Segment Start: ENTRIES SHOWN

/-- R287: what `PARAMS` may leave, whatever it answers: `OK` means that the level and the strategy are the new ones, any other
status that the configuration is as it was; and apart from the configuration it is a run of the engine (R62, R24 to R27). -/
def Obligations.ParamsChangesOnOkOnly : Prop :=
  ∀ (s t : State) (level : BitVec 4) (strategy : BitVec 2), exec (.params level strategy) s = .next t →
    (t.regs.code = .ok → t.conf.level = level ∧ t.conf.strategy = strategy)
    ∧ (t.regs.code ≠ .ok → t.conf = s.conf)
    ∧ t.conf.wrap = s.conf.wrap ∧ t.conf.windowBits = s.conf.windowBits ∧ t.conf.memLevel = s.conf.memLevel
    ∧ s.RanTo { t with conf := s.conf }

/-! Block headers as instructions (log entry 6). The three statements about what is emitted speak of a session in `BUSY` with
nothing pending and no deferred byte; `BlockHeadersEntryAndFrame` says how every other state comes down to such a one, or what
it answers. -/

/-- R111, R236: `BLOCK_STORED` on an open block that is still in the window emits, after the bits already there, the header
`BFINAL, 0, 0`, zero bits up to the byte boundary, `LEN`, `NLEN` and the block's bytes; the next block starts at `strStart`
with fresh statistics, the pending bytes are delivered, and the answer is `OK`. That the header is an instruction, and that a
final one leads to `FINISH`, is log entry 6. -/
def Obligations.BlockStoredEmits : Prop :=
  ∀ (s : State) (bfinal : Bool) (n : Nat), s.live → s.conf.Consistent → s.boundaryOk = true → s.pk.AccumulatorOk →
    s.regs.sstate = .busy → s.pk.pending = s.pk.pendingOut →
    (bfinal = true → s.regs.inAvail = 0#32 ∧ s.mat.lookahead = 0#17) → s.mat.matchAvailable = false →
    0 ≤ s.mat.blockStart.toInt → s.mat.blockStart.toInt + n = s.mat.strStart.toNat → n ≤ 65535 →
    s.pk.pending.toNat + n + 8 ≤ s.conf.pendingBufSize →
    ∃ u t : State, exec (.blockStored bfinal) s = .next t ∧ u.DeliveredThenOk t bfinal
      ∧ u = { s with
          regs := { s.regs with fresh := false }, pk := u.pk, cod := { s.cod.initBlock with lastEobLen := 8#4 }
          mat := { s.mat with blockStart := s.mat.strStart.setWidth 32 } }
      ∧ u.pk.pendingOut = s.pk.pendingOut
      ∧ u.pk.bits = s.pk.bits ++ [bfinal, false, false] ++ zeroPad (s.pk.biValid.toNat + 3)
          ++ lowBits n 16 ++ lowBits (65535 - n) 16
          ++ (List.range n).flatMap (fun i => lowBits (s.mat.window.get (s.mat.blockStart.toNat + i)).toNat 8)
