-- ==== Sys2Proof/Laws/Bits.lean ====
section
/-! SUPPORT. Lists of bits, and the bits that the byte procedures of the bit-packer append (R141, R142). -/

namespace Sys2Proof.Machine

/-! Lists of bits. -/

theorem lowBits_add (v a b : Nat) : lowBits v (a + b) = lowBits v a ++ lowBits (v >>> a) b := by
  unfold lowBits
  rw [List.range_add, List.map_append, List.map_map]
  congr 1
  apply List.map_congr_left
  intro i _
  simp [Nat.testBit_shiftRight]

theorem lowBits_split {v n a : Nat} (b : Nat) (h : n = a + b) : lowBits v n = lowBits v a ++ lowBits (v >>> a) b := by
  rw [h, lowBits_add]

theorem lowBits_congr {v w n : Nat} (h : ∀ i, i < n → v.testBit i = w.testBit i) : lowBits v n = lowBits w n :=
  List.map_congr_left fun i hi => h i (List.mem_range.1 hi)

theorem lowBits_zero (n : Nat) : lowBits 0 n = List.replicate n false := by
  unfold lowBits
  apply List.ext_getElem <;> simp

/-- Above a value's width its bits are zero. -/
theorem lowBits_pad {v n m : Nat} (h : v < 2 ^ n) : lowBits v (n + m) = lowBits v n ++ List.replicate m false := by
  rw [lowBits_add, ← lowBits_zero, Nat.shiftRight_eq_div_pow, Nat.div_eq_of_lt h]

/-- The bits of one byte of a half word. -/
theorem lowBits_extract (w : Half) (at_ : Nat) : lowBits (w.extractLsb' at_ 8).toNat 8 = lowBits (w.toNat >>> at_) 8 := by
  rw [BitVec.extractLsb'_toNat]
  refine lowBits_congr fun i hi => ?_
  rw [Nat.testBit_mod_two_pow]
  simp [hi]

/-- The bits of an accumulator of `h` bits with a value placed above them. -/
theorem testBit_placed {h v buf : Nat} (hb : buf < 2 ^ h) (i : Nat) :
    (buf ||| (v <<< h)).testBit i = if i < h then buf.testBit i else v.testBit (i - h) := by
  rw [Nat.testBit_or, Nat.testBit_shiftLeft]
  by_cases hi : i < h
  · simp [hi]
  · have : buf.testBit i = false :=
      Nat.testBit_lt_two_pow (Nat.lt_of_lt_of_le hb (Nat.pow_le_pow_right (by decide) (by omega)))
    simp [hi, this]
    omega

theorem flatMap_range_congr {α : Type} {n : Nat} {f g : Nat → List α} (h : ∀ i, i < n → f i = g i) :
    (List.range n).flatMap f = (List.range n).flatMap g := by
  induction n with
  | zero => rfl
  | succ n ih =>
    rw [List.range_succ, List.flatMap_append, List.flatMap_append, ih (fun i hi => h i (by omega))]
    simp [h n (by omega)]

/-! The bits in the pending buffer. -/

/-- The bits of the bytes in the pending buffer. -/
def Packer.byteBits (k : Packer) : List Bool :=
  (List.range k.pending.toNat).flatMap fun i => lowBits (k.pendingBuf.get i).toNat 8

theorem Packer.bits_eq (k : Packer) : k.bits = k.byteBits ++ lowBits k.biBuf.toNat k.biValid.toNat := rfl

/-- A byte stored behind the first `n` bytes of a memory. -/
theorem byteBits_set (buf : Ram 8) (n : Nat) (b : Byte) (h : n < 2 ^ ramBits) :
    (List.range (n + 1)).flatMap (fun i => lowBits ((buf.set n b).get i).toNat 8)
      = (List.range n).flatMap (fun i => lowBits (buf.get i).toNat 8) ++ lowBits b.toNat 8 := by
  rw [List.range_succ, List.flatMap_append, List.flatMap_singleton, Ram.get_set_self]
  refine congrArg (fun x => x ++ lowBits b.toNat 8) (flatMap_range_congr fun i hi => ?_)
  rw [Ram.get_set h (by omega), if_neg (by omega)]

/-- `l` is `k` after `n` bytes with the bits `bs` were appended to the pending buffer; what stood there stays. -/
structure Packer.Grew (k l : Packer) (n : Nat) (bs : List Bool) : Prop where
  byteBits : l.byteBits = k.byteBits ++ bs
  pending : l.pending.toNat = k.pending.toNat + n
  biBuf : l.biBuf = k.biBuf
  biValid : l.biValid = k.biValid
  pendingOut : l.pendingOut = k.pendingOut
  below : ∀ i, i < k.pending.toNat → l.pendingBuf.get i = k.pendingBuf.get i

theorem Packer.Grew.trans {k l m : Packer} {a b : Nat} {x y : List Bool} (h : k.Grew l a x) (h' : l.Grew m b y) :
    k.Grew m (a + b) (x ++ y) where
  byteBits := by rw [h'.byteBits, h.byteBits, List.append_assoc]
  pending := by rw [h'.pending, h.pending, Nat.add_assoc]
  biBuf := h'.biBuf.trans h.biBuf
  biValid := h'.biValid.trans h.biValid
  pendingOut := h'.pendingOut.trans h.pendingOut
  below := fun i hi => (h'.below i (by rw [h.pending]; omega)).trans (h.below i hi)

/-- `PutByte` with room: the byte's bits, and nothing else (R141). -/
theorem putByte_grew {cap : Nat} {b : Byte} {k : Packer} (h : k.pending.toNat < cap) (hc : cap ≤ 2 ^ 17) :
    ∃ l, putByte cap b k = (.ok (), l) ∧ k.Grew l 1 (lowBits b.toNat 8) := by
  have e : (k.pending + 1#18).toNat = k.pending.toNat + 1 := by
    rw [BitVec.toNat_add]
    exact Nat.mod_eq_of_lt (by simp only [BitVec.toNat_ofNat]; omega)
  have hr : k.pending.toNat < 2 ^ ramBits := Nat.lt_of_lt_of_le h hc
  refine ⟨{ k with pendingBuf := k.pendingBuf.set k.pending.toNat b, pending := k.pending + 1#18 }, ?_, ?_, e, rfl, rfl, rfl,
    fun i hi => ?_⟩
  · unfold putByte
    rw [Proc.get_bind_run, if_neg (by omega)]
    rfl
  · unfold Packer.byteBits
    rw [e]
    exact byteBits_set _ _ _ hr
  · show (k.pendingBuf.set k.pending.toNat b).get i = _
    rw [Ram.get_set hr (by omega), if_neg (by omega)]

/-- `PutShort` with room: the half word's bits (R142). -/
theorem putShort_grew {cap : Nat} {w : Half} {k : Packer} (h : k.pending.toNat + 2 ≤ cap) (hc : cap ≤ 2 ^ 17) :
    ∃ l, putShort cap w k = (.ok (), l) ∧ k.Grew l 2 (lowBits w.toNat 16) := by
  obtain ⟨l, hl, gl⟩ := putByte_grew (b := w.extractLsb' 0 8) (show k.pending.toNat < cap by omega) hc
  obtain ⟨m, hm, gm⟩ := putByte_grew (b := w.extractLsb' 8 8) (show l.pending.toNat < cap by rw [gl.pending]; omega) hc
  refine ⟨m, by unfold putShort; rw [Proc.bind_run, hl]; exact hm, ?_⟩
  have e : lowBits w.toNat 16 = lowBits (w.extractLsb' 0 8).toNat 8 ++ lowBits (w.extractLsb' 8 8).toNat 8 := by
    rw [lowBits_extract, lowBits_extract]
    exact lowBits_split (n := 16) (a := 8) 8 rfl
  rw [e]
  exact gl.trans gm

end Sys2Proof.Machine
end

Segment End: ENTRIES SHOWN

> TASK BRIEF:
Could you restate word for word the lines above, from the one that contains "refine congrArg (fun" through the one that contains "structure Packer.Grew (k", and no others?

> THE COMPLETED TASK:
  refine congrArg (fun x => x ++ lowBits b.toNat 8) (flatMap_range_congr fun i hi => ?_)
  rw [Ram.get_set h (by omega), if_neg (by omega)]

/-- `l` is `k` after `n` bytes with the bits `bs` were appended to the pending buffer; what stood there stays. -/
structure Packer.Grew (k l : Packer) (n : Nat) (bs : List Bool) : Prop where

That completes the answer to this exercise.